O modelo da empresa altera o benchmark salarial

Comparar salários entre empresas sem considerar o modelo de negócio pode levar a conclusões incorretas.

Startups em estágio inicial

Empresas em fase de validação ou crescimento acelerado costumam trabalhar com:

  • Estruturas enxutas.
  • Menor previsibilidade financeira.
  • Maior flexibilidade.
  • Planos de crescimento acelerado.

Nesses casos, é relativamente comum observar salários fixos mais conservadores, compensados por bônus, comissões agressivas ou programas de participação societária.

Empresas SaaS em expansão

Organizações com receita recorrente consolidada tendem a oferecer estruturas de remuneração mais previsíveis.

É comum encontrar:

  • Salário fixo competitivo.
  • Comissão por reunião qualificada ou oportunidade gerada.
  • Bonificações por metas.
  • Benefícios estruturados.
  • Plano de carreira.

Esse modelo busca equilibrar retenção e incentivo ao desempenho.

Empresas enterprise

Negócios de maior porte normalmente apresentam:

  • Faixas salariais formalizadas.
  • Planos de cargos e salários.
  • Benefícios mais amplos.
  • Critérios claros para evolução profissional.
  • Políticas de remuneração variável padronizadas.
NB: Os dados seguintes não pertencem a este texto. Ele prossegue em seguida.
/-! ## Spindle, levels and modes (R143, R149, R150, R192, R194, R195) -/

/-- Report Spindle: a value that names no state is refused, a repeated report only completes, and a change sets the platter
state, calls for a routing pass, interrupts the watch list on leaving READY, ends a stopped period, clears the streams where the
mask selects STOPPED, and clears the excursion count and the Degraded flag where the degrade clear mask selects the change. -/
def Obligations.ReportSpindle : Prop :=
  ∀ (h : TxnHead) (b : Byte) (s : State), mayTake .reportSpindle h s →
    (5 ≤ b.toNat → exec (.reportSpindle h b) s = .next (afterRefusal 5 h.seq .badArgument s)) ∧
    ∀ new : PlatterState,
      (b.toNat, new) ∈ [(0, .stopped), (1, .starting), (2, .ready), (3, .stopping), (4, .parked)] →
      (new = s.pm.state →
        exec (.reportSpindle h b) s = .next (withCompletion (answered 5 h false .none) s)) ∧
      let selected := new = .ready ∧ ((s.pm.state = .starting ∧ s.params.degradeClearMask.getLsbD 0 = true)
        ∨ (s.pm.state = .parked ∧ s.params.degradeClearMask.getLsbD 1 = true))
      (new ≠ s.pm.state → ∃ t, exec (.reportSpindle h b) s = .next t
        ∧ t.pm.state = new ∧ t.ct.passDue = true
        ∧ t.lu.completions = s.lu.completions ++ [answered 5 h false .none]
        ∧ t.pm.watch = (if s.pm.state = .ready then s.pm.watch.map fun w => { w with interrupted := true }
            else s.pm.watch)
        ∧ (new ≠ .stopped → new ≠ .stopping → t.pm.spinUpRequested = false)
        ∧ (new = .stopped → s.params.streamClearMask.getLsbD 0 = true → ∀ i : Fin 8, t.streams[i].valid = false)
        ∧ (selected → t.pm.excursion = 0 ∧ t.pm.degraded = false)
        ∧ (¬ selected → t.pm.excursion = s.pm.excursion ∧ t.pm.degraded = s.pm.degraded)
        ∧ t.lu.mode = s.lu.mode ∧ t.lu.marker = s.lu.marker ∧ t.rc = s.rc ∧ t.params = s.params
        ∧ t.ct.arrival = s.ct.arrival)

/-- Set Port Level: a byte that names no port is refused; otherwise the level is clamped to 4 and stored in the named port's
scheduler alone. That a DONE carries the stored level, too, is the model's reading of 11.2 (log entry 19). -/
def Obligations.SetPortLevel : Prop :=
  ∀ (h : TxnHead) (port level : Byte) (s : State), mayTake .setPortLevel h s →
    (2 ≤ port.toNat → exec (.setPortLevel h port level) s = .next (afterRefusal 6 h.seq .badArgument s)) ∧
    ∀ p : Port, (port.toNat, p) ∈ [(0, .flash), (1, .platter)] →
      let l := min 4 level.toNat
      ∃ t, exec (.setPortLevel h port level) s = .next t
        ∧ (sched p t).level = l
        ∧ t.lu.completions = s.lu.completions ++ [answered 6 h (l != level.toNat) (.level l)]
        ∧ (p = .flash → t.pps.level = s.pps.level) ∧ (p = .platter → t.fps.level = s.fps.level)
        ∧ t.fps.outstanding = s.fps.outstanding ∧ t.pps.outstanding = s.pps.outstanding
        ∧ t.lu.mode = s.lu.mode ∧ t.lu.marker = s.lu.marker ∧ t.rc = s.rc ∧ t.params = s.params
        ∧ t.ct.arrival = s.ct.arrival

/-- Go Online: the Engine Mode becomes ONLINE and the completion is DONE. With nothing for the Migration Engine to do and the
dirty count below DirtyHigh nothing else changes; at DirtyHigh or above, urgent mode is entered. -/
def Obligations.GoOnline : Prop :=
  ∀ (h : TxnHead) (s : State), mayTake .goOnline h s →
    (engineAtRest s → s.sm.dirtyCount < s.params.dirtyHigh →
      exec (.goOnline h) s = .next (withCompletion (answered 10 h false .none) { s with lu.mode := .online })) ∧
    ∃ t, exec (.goOnline h) s = .next t ∧ t.lu.mode = .online
      ∧ t.lu.completions = s.lu.completions ++ [answered 10 h false .none] ∧ t.lu.marker = s.lu.marker
      ∧ (s.me.queue = [] → s.me.stack = [] → s.me.active = none → s.me.urgent = false → s.pm.state ≠ .ready →
          s.params.dirtyHigh ≤ s.sm.dirtyCount → t.me.urgent = true)
      ∧ t.lu.frameCount = s.lu.frameCount ∧ t.rc = s.rc ∧ t.params = s.params ∧ t.ct.arrival = s.ct.arrival

/-- Go Offline: the Engine Mode becomes DRAINING, the marker GO_OFFLINE, urgent mode ends, and every move is stopped: the
PENDING and SUSPENDED ones at once, and the active one too when it has no chunk in flight. The drain ends where its three
conditions hold together: the mode becomes OFFLINE, the marker none, and the completion DONE is handed over. -/
def Obligations.GoOfflineAndDrain : Prop :=
  (∀ (h : TxnHead) (s : State), mayTake .goOffline h s →
    ∃ t, exec (.goOffline h) s = .next t ∧ t.lu.mode = .draining ∧ t.lu.marker = .goOffline ∧ t.lu.markerSeq = h.seq
      ∧ t.lu.completions = s.lu.completions ∧ t.me.urgent = false ∧ t.me.queue = [] ∧ t.me.stack = []
      ∧ (s.me.slot0 = none → s.me.slot1 = none → t.me.active = none)
      ∧ t.lu.frameCount = s.lu.frameCount ∧ t.rc = s.rc ∧ t.params = s.params ∧ t.ct.arrival = s.ct.arrival) ∧
  ∀ s : State, s.lu.mode = .draining → s.lu.marker = .goOffline → s.ct.arrival = [] → commandOrders s = false →
    allMoves s = [] → framesIn .trimming s = 0 → labelUpdatesPending s = false →
    exec .drainEnd s = .next (withCompletion (.transaction 11 s.lu.markerSeq .done .none .none)
      { s with lu.mode := .offline, lu.marker := .none })

/-! ## Moves and enquiries (R105, R106, R124, R196 to R199) -/

/-- Prefetch: segments beyond the platter's last lead to nothing; one absent segment that no BYPASS slot matches gets a PENDING
DIRECTED move under the next free number. The count is clamped to 1..64. -/
def Obligations.Prefetch : Prop :=
  ∀ (h : TxnHead) (start : BitVec 64) (count : Byte) (s : State), mayTake .prefetch h s → engineAtRest s →
    (lastSegment s < start.toNat →
      exec (.prefetch h start count) s
        = .next (withCompletion (answered 12 h (max 1 (min 64 count.toNat) != count.toNat) (.count 0)) s)) ∧
    (count = 1 → start.toNat ≤ lastSegment s → (evaluate start.toNat s).action ≠ .bypass →
      lookup start.toNat s = none →
      ∃ t, exec (.prefetch h start count) s = .next t
        ∧ t.lu.completions = s.lu.completions ++ [answered 12 h false (.count 1)]
        ∧ t.me.queue = [newMove (s.me.lastNumber + 1) .directed start.toNat]
        ∧ t.me.lastNumber = s.me.lastNumber + 1 ∧ t.me.active = none ∧ t.me.stack = []
        ∧ t.pm.movesExist = true ∧ t.sm = s.sm ∧ t.hu = s.hu ∧ t.fps = s.fps ∧ t.pps = s.pps
        ∧ t.ct = s.ct ∧ t.lu.mode = s.lu.mode ∧ t.rc = s.rc ∧ t.params = s.params)

/-- Query Segment reports the entry with its decayed heat or the candidate with its own, the move and the verdict; Read Status
reports the values of R198 and clears the three sticky flags when asked. Neither changes anything else. -/
def Obligations.Enquiries : Prop :=
  ∀ (h : TxnHead) (s : State),
    (mayTake .querySegment h s → ∀ segment : BitVec 64,
      let heat := fun r : HeatRec => decayHeat s.params.decayMode (s.hu.epoch - r.stamp) r.heat
      exec (.querySegment h segment) s = .next (withCompletion
        (answered 13 h false (.segment
          { entry := (s.sm.entries.find? fun e => e.segment == segment.toNat).map fun e => (e, heat e.heat)
            candidate :=
              if (s.sm.entries.find? fun e => e.segment == segment.toNat).isSome then none
              else (candidateOf segment.toNat s).map fun c => (c.heat, heat c.heat)
            move := ((allMoves s).find? fun m => m.segment == segment.toNat).map fun m => (m.number, m.kind, m.state)
            verdict := evaluate segment.toNat s })) s)) ∧
    (mayTake .readStatus h s → ∀ clear : Bool,
      exec (.readStatus h clear) s = .next (withCompletion
        (answered 14 h false (.status
          { mode := s.lu.mode
            marker := s.lu.marker
            platter := s.pm.state
            degraded := s.pm.degraded
            urgent := s.me.urgent
            heatLimit := s.hu.heatLimit
            moveSpill := s.me.moveSpill
            queueDrop := s.me.queueDrop
            free := s.sm.frames.countP fun f => f.state == .free
            bound := s.sm.frames.countP fun f => f.state == .bound
            trimming := s.sm.frames.countP fun f => f.state == .trimming
            retired := s.sm.frames.countP fun f => f.state == .retired
            dirtyCount := s.sm.dirtyCount
            queueLength := s.me.queue.length
            stackDepth := s.me.stack.length
            epoch := s.hu.epoch }))
        { s with
          hu.heatLimit := s.hu.heatLimit && !clear
          me.moveSpill := s.me.moveSpill && !clear
          me.queueDrop := s.me.queueDrop && !clear }))

/-- Cancel Background counts the moves that exist. With no move active, no urgent mode and the platter not READY it leaves no
move behind: the queue and the stack are empty. -/
def Obligations.CancelBackground : Prop :=
  ∀ (h : TxnHead) (s : State), mayTake .cancelBackground h s →
    ∃ t, exec (.cancelBackground h) s = .next t
      ∧ t.lu.completions = s.lu.completions
          ++ [answered 16 h false (.count (s.me.active.toList.length + s.me.stack.length + s.me.queue.length))]
      ∧ t.lu.mode = s.lu.mode ∧ t.lu.marker = s.lu.marker ∧ t.rc = s.rc ∧ t.params = s.params
      ∧ t.ct.arrival = s.ct.arrival
      ∧ (s.me.active = none → s.me.slot0 = none → s.me.slot1 = none → s.me.urgent = false → s.pm.state ≠ .ready →
          s.sm.dirtyCount < s.params.dirtyHigh → t.me.queue = [] ∧ t.me.stack = [] ∧ t.me.active = none)

/-! ## Checkpoints and Rebuild (R164 to R185, R193) -/

/-- Save as it is taken: R is the requested set within Enabled, the quiesce begins and nothing is answered. In OFFLINE nothing
else changes; in ONLINE the Engine Mode becomes SAVING and every WAITING piece waits for the save. -/
def Obligations.SaveTaken : Prop :=
  ∀ (h : TxnHead) (set mode : Byte) (s : State), mayTake .save h s →
    (64 ≤ set.toNat ∨ 2 ≤ mode.toNat → exec (.save h set mode) s = .next (afterRefusal 7 h.seq .badArgument s)) ∧
    (set.toNat < 64 → mode.toNat < 2 →
      let operation := CuOperation.quiescing (BitVec.ofNat 6 set.toNat &&& s.params.enabled) (mode == 0)
      (s.lu.mode = .offline → exec (.save h set mode) s = .next
        { s with lu.marker := .save, lu.markerSeq := h.seq, cu.operation := operation }) ∧
      (s.lu.mode = .online → ∃ t, exec (.save h set mode) s = .next t
        ∧ t.lu.mode = .saving ∧ t.lu.marker = .save ∧ t.lu.markerSeq = h.seq ∧ t.cu.operation = operation
        ∧ t.lu.completions = s.lu.completions ∧ t.ct.arrival = s.ct.arrival ∧ t.rc = s.rc ∧ t.params = s.params
        ∧ ∀ (tag : Fin 32) (c : Command) (p : Piece) (w : WaitReason), commandOf tag t = some c → p ∈ c.pieces →
            p.state = .waiting w → w = .save))
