-- ==== Sys2Proof/Tests/Slice0.lean ====
section
/-! SUPPORT. The model's own tests: the smoke test of `Instr.wellFormed`, records written out byte by byte from chapter 11, the
book's worked figures on single operations, single steps on small states, and for every obligation with hypotheses a concrete
state and operands that meet them (`witness_…`). -/

namespace Sys2Proof.Tests

open Sys2Proof Sys2Proof.Machine

/-! ## Small states -/

/-- A transaction head with no reserved field set. -/
def head : TxnHead := ⟨7, true⟩

/-- A transaction head with a reserved field set. -/
def badHead : TxnHead := ⟨7, false⟩

/-- A state in an Engine Mode with the configuration of a small cache; no frame is listed. -/
def inMode (m : EngineMode) : State :=
  { State.reset with
    lu.mode := m
    lu.frameCount := 1024
    lu.platterSectors := 1048576
    lu.checkpointBlocks := 100
    params.dirtyHigh := 768
    params.dirtyLow := 512
    params.freeReserve := 64
    cu.layout := some .standard }

def offline : State := inMode .offline

def online : State := inMode .online

def saving : State := { inMode .saving with lu.marker := .save }

/-- A state with a long transaction, or a Reset Engine, in flight. -/
def withMarker (m : LongMarker) (s : State) : State := { s with lu.marker := m }

/-- A piece of segment 0 over its first eight sectors. -/
def samplePiece (st : PieceState) : Piece := ⟨0, 0xff, st, none, [], false, false, false⟩

/-- An OPEN command of sectors 0..7. -/
def sampleCommand (k : CommandKind) (noPromote : Bool) (ps : List Piece) : Command :=
  ⟨k, 0, 0, 8, 5, ⟨16, 4, false, noPromote⟩, false, false, ps⟩

/-- The state with a command more in a slot and at the end of the Arrival List. -/
def withCommand (tag : Fin 32) (c : Command) (s : State) : State :=
  { s with
    ct.slots := s.ct.slots.set tag ⟨1, some c⟩
    ct.arrival := s.ct.arrival ++ [tag] }

/-- A descriptor of class 0. -/
def descriptor (k : CommandKind) (tag : Fin 32) (start : BitVec 40) (length : BitVec 16) : Descriptor :=
  ⟨k, tag, 0, start, length, 5⟩

/-- A map entry of segment 0 in frame 0. -/
def sampleEntry (st : EntryState) (marker : Option Byte) : Entry :=
  ⟨0, 0, st, .full, 0, ⟨100, 0, false⟩, 1, 0, marker⟩

/-- The state with one map entry. -/
def withEntry (e : Entry) (s : State) : State := { s with sm.entries := [e], sm.frames := [⟨.bound, 0⟩], sm.reclaim := [0] }

/-- A READ order of the first piece of tag 3 for the platter. -/
def sampleOrder (p : Port) : Order :=
  ⟨p, .foreground, .piece 3 1 0 0, .read, match p with | .flash => .frame 0 | .platter => .platter 0, some 0xff, none,
    .host 5, none⟩
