-- ==== Sys2Proof/Assembly.lean ====
section
/-! DEFINITION. The lines of a command sequence as a host writes them (R67), with the pseudo-instructions of R68. Operands are the
numerals of the text; `AsmLine.wf` in WellFormed.lean says which are bytes. -/

namespace Sys2Proof

/-- One line of a command sequence: a command of R67 or a pseudo-instruction of R68. -/
inductive AsmLine where
  | reset
  | nop
  | init
  | update (b : Nat)
  | initUpdate (b : Nat)
  | wait (k : Nat)
  | msg (bs : List Nat)
  | msgf (bs : List Nat)
  | bytes (bs : List Nat)
deriving DecidableEq, Repr

end Sys2Proof
end

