-- ==== Sys2Proof/Machine/Operands.lean ====
section
/-! DEFINITION. The operand forms: the byte operand beside a 16-bit value (R63), and the two bytes of a 16-bit value. -/

namespace Sys2Proof.Machine

/-- `zext_16` (R8): a byte where it is combined with a 16-bit value (R63). -/
def zext16 (b : Byte) : Word := b.setWidth 16

/-- `v[15:8]`. -/
def hiByte (v : Word) : Byte := v.extractLsb' 8 8

/-- `v[7:0]`. -/
def loByte (v : Word) : Byte := v.extractLsb' 0 8

/-- `{hi, lo}` (R8): the word of two bytes, `hi` in the high bits. -/
def joinBytes (hi lo : Byte) : Word := zext16 hi <<< 8 ||| zext16 lo

end Sys2Proof.Machine
end

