theorem extractLsb'_shiftLeft_self {w n len : Nat} (v : BitVec w) (h : n + len ≤ w) :
    (v <<< n).extractLsb' n len = v.extractLsb' 0 len := by
  apply BitVec.eq_of_getLsbD_eq
  intro k hk
  have hlt : n + k < w := by omega
  rw [BitVec.getLsbD_extractLsb', BitVec.getLsbD_extractLsb', BitVec.getLsbD_shiftLeft]
  simp [hk, hlt]

/-- What stands above a byte in its extension to 16 bits. -/
theorem extractLsb'_eight_zext16 (b : Byte) (len : Nat) : (zext16 b).extractLsb' 8 len = 0#len := by
  apply BitVec.eq_of_getLsbD_eq
  intro k hk
  simp [getLsbD_zext16]

/-- A byte shifted left lies in the bits its byte of ones is shifted to. -/
theorem zext16_shiftLeft_and_mask (q : Byte) (n : Nat) : (zext16 q <<< n) &&& (zext16 0xFF <<< n) = zext16 q <<< n := by
  have hones : (0xFF : Byte) = BitVec.allOnes 8 := by decide
  rw [← BitVec.shiftLeft_and_distrib, zext16, zext16, ← BitVec.setWidth_and, hones, BitVec.and_allOnes]

variable (c : Word) (b : Byte)

theorem SubSteps.quick3_eq_temp_xor : (subSteps c b).quick3 = (subSteps c b).temp ^^^ ((subSteps c b).temp >>> 4) := rfl

/-- Shifting `quick` left by 5 loses nothing. -/
theorem SubSteps.toNat_quick5_eq_mul : (subSteps c b).quick5.toNat = (subSteps c b).quick3.toNat * 2 ^ 5 := by
  have hbyte : (subSteps c b).quick3.toNat < 2 ^ 8 := by
    rw [SubSteps.quick3_eq, toNat_zext16]
    exact BitVec.isLt _
  rw [SubSteps.toNat_quick5, Nat.shiftLeft_eq, Nat.mod_eq_of_lt (by omega)]

end Sys2Proof.Machine
end

section
open Sys2Proof Sys2Proof.Machine

/-- Settles O28: the left shifts agree in the low 16 bits. -/
theorem anyWidthOfSixteenOrMoreAgrees : Obligations.AnyWidthOfSixteenOrMoreAgrees :=
  fun _ c b hw => crcStepAtWidth_eq_crcStep hw c b

/-- Settles O23: `temp` and `quick3` are bytes, and the later wires shift `quick3`. -/
theorem intermediatesStayInRange : Obligations.IntermediatesStayInRange := by
  intro c b
  have hmask5 : zext16 0xFF <<< 5 = 0x1FE0 := by decide
  have hmask12 : zext16 0xFF <<< 12 = 0xF000 := by decide
  refine ⟨SubSteps.temp_eq c b, SubSteps.acc2_eq c b, ?_, ?_, ?_, SubSteps.toNat_quick5_eq_mul c b, ?_,
    SubSteps.quick6_eq c b, ?_, ?_⟩
  · rw [SubSteps.quick3_eq, hiByte_zext16]
  · rw [SubSteps.quick3_eq_temp_xor, BitVec.extractLsb'_xor, extractLsb'_ushiftRight, SubSteps.temp_eq,
      extractLsb'_eight_zext16, BitVec.xor_zero]
  · rw [SubSteps.quick3_eq_temp_xor, BitVec.extractLsb'_xor, extractLsb'_ushiftRight]
  · rw [show (subSteps c b).quick5 = (subSteps c b).quick3 <<< 5 from rfl, SubSteps.quick3_eq, ← hmask5,
      zext16_shiftLeft_and_mask]
  · rw [SubSteps.quick6_eq, SubSteps.quick3_eq, ← hmask12, zext16_shiftLeft_and_mask]
  · rw [SubSteps.quick6_eq, extractLsb'_shiftLeft_self _ (by decide)]

end

section
/-! The text of a command is read back (R67): a mnemonic, and where the command has an operand a blank and two hexadecimal digits. -/

namespace Sys2Proof.Machine

/-! ## Characters -/

/-- A character that separates nothing: no blank, no comma and no start of a comment. -/
def plain (c : Char) : Bool := !isBlank c && c != ',' && c != ';'

variable {c : Char}

theorem isBlank_of_plain (h : plain c = true) : isBlank c = false := by
  simp only [plain, Bool.and_eq_true, Bool.not_eq_true'] at h
  obtain ⟨⟨hblank, -⟩, -⟩ := h
  exact hblank

theorem ne_comma_of_plain (h : plain c = true) : c ≠ ',' := by
  rintro rfl
  exact absurd h (by decide)

theorem ne_semicolon_of_plain (h : plain c = true) : c ≠ ';' := by
  rintro rfl
  exact absurd h (by decide)

theorem plain_hexChar {n : Nat} (h : n < 16) : plain (hexChar n) = true := by
  interval_cases n <;> decide

theorem hexDigit_hexChar {n : Nat} (h : n < 16) : hexDigit (hexChar n) = some n := by
  interval_cases n <;> decide

/-! ## Blanks and commas -/

theorem dropWhile_isBlank_eq_self {cs : List Char} (h : ∀ c ∈ cs.head?, isBlank c = false) : cs.dropWhile isBlank = cs := by
  cases cs with
  | nil => rfl
  | cons c cs => simp [h c rfl]

/-- A text with no blank at either end has nothing to trim. -/
theorem trimBlanks_eq_self {cs : List Char} (hfirst : ∀ c ∈ cs.head?, isBlank c = false)
    (hlast : ∀ c ∈ cs.getLast?, isBlank c = false) : trimBlanks cs = cs := by
  rw [trimBlanks, dropWhile_isBlank_eq_self hfirst, dropWhile_isBlank_eq_self (by simpa using hlast), List.reverse_reverse]

theorem trimBlanks_blank_cons (hc : isBlank c = true) (cs : List Char) : trimBlanks (c :: cs) = trimBlanks cs := by
  simp [trimBlanks, hc]

/-- A text with no comma is one piece. -/
theorem splitCommas_eq_singleton {cs : List Char} (h : ∀ c ∈ cs, c ≠ ',') : splitCommas cs = [cs] := by
  induction cs with
  | nil => rfl
  | cons c cs ih =>
    obtain ⟨hc, hcs⟩ := List.forall_mem_cons.1 h
    simp [splitCommas, hc, ih hcs]

/-! ## A printed byte -/

theorem toNat_div_sixteen_lt (b : Byte) : b.toNat / 16 < 16 := Nat.div_lt_of_lt_mul b.isLt

theorem plain_of_mem_printByte {b : Byte} (h : c ∈ printByte b) : plain c = true := by
  simp only [printByte, List.mem_cons, List.not_mem_nil, or_false] at h
  rcases h with rfl | rfl | rfl | rfl
  · decide
  · decide
  · exact plain_hexChar (toNat_div_sixteen_lt b)
  · exact plain_hexChar (Nat.mod_lt _ (by decide))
Essas organizações costumam utilizar pesquisas salariais recorrentes para manter competitividade no mercado.

Salário fixo não representa a remuneração total

Um dos erros mais comuns é comparar apenas o salário-base.

Operações de Inside Sales normalmente utilizam uma estrutura composta por diferentes elementos.

Entre eles:

  • Salário fixo.
  • Comissão.
  • Bonificação por metas.
  • Premiações.
  • Benefícios.
  • Incentivos de longo prazo.

Por isso, duas empresas podem oferecer salários semelhantes e, ainda assim, apresentar remunerações totais bastante diferentes.

Ao avaliar benchmarks, é recomendável analisar o OTE (On-Target Earnings), que representa a remuneração anual ou mensal esperada quando o profissional atinge suas metas.

Essa abordagem permite comparações muito mais precisas entre diferentes oportunidades.

Tendências observadas no mercado

Nos últimos anos, algumas mudanças passaram a influenciar a composição salarial dos SDRs.

Entre as principais tendências estão:

Crescimento do trabalho remoto

A possibilidade de contratar profissionais em qualquer região ampliou a oferta de talentos para empresas e aumentou a concorrência entre empregadores.

Como consequência, muitas organizações passaram a revisar suas políticas salariais considerando um mercado nacional, e não apenas local.

Maior valorização da remuneração variável

Empresas buscam alinhar uma parcela maior da remuneração aos resultados gerados.

Esse modelo incentiva produtividade e reduz parte do risco financeiro associado ao crescimento da equipe comercial.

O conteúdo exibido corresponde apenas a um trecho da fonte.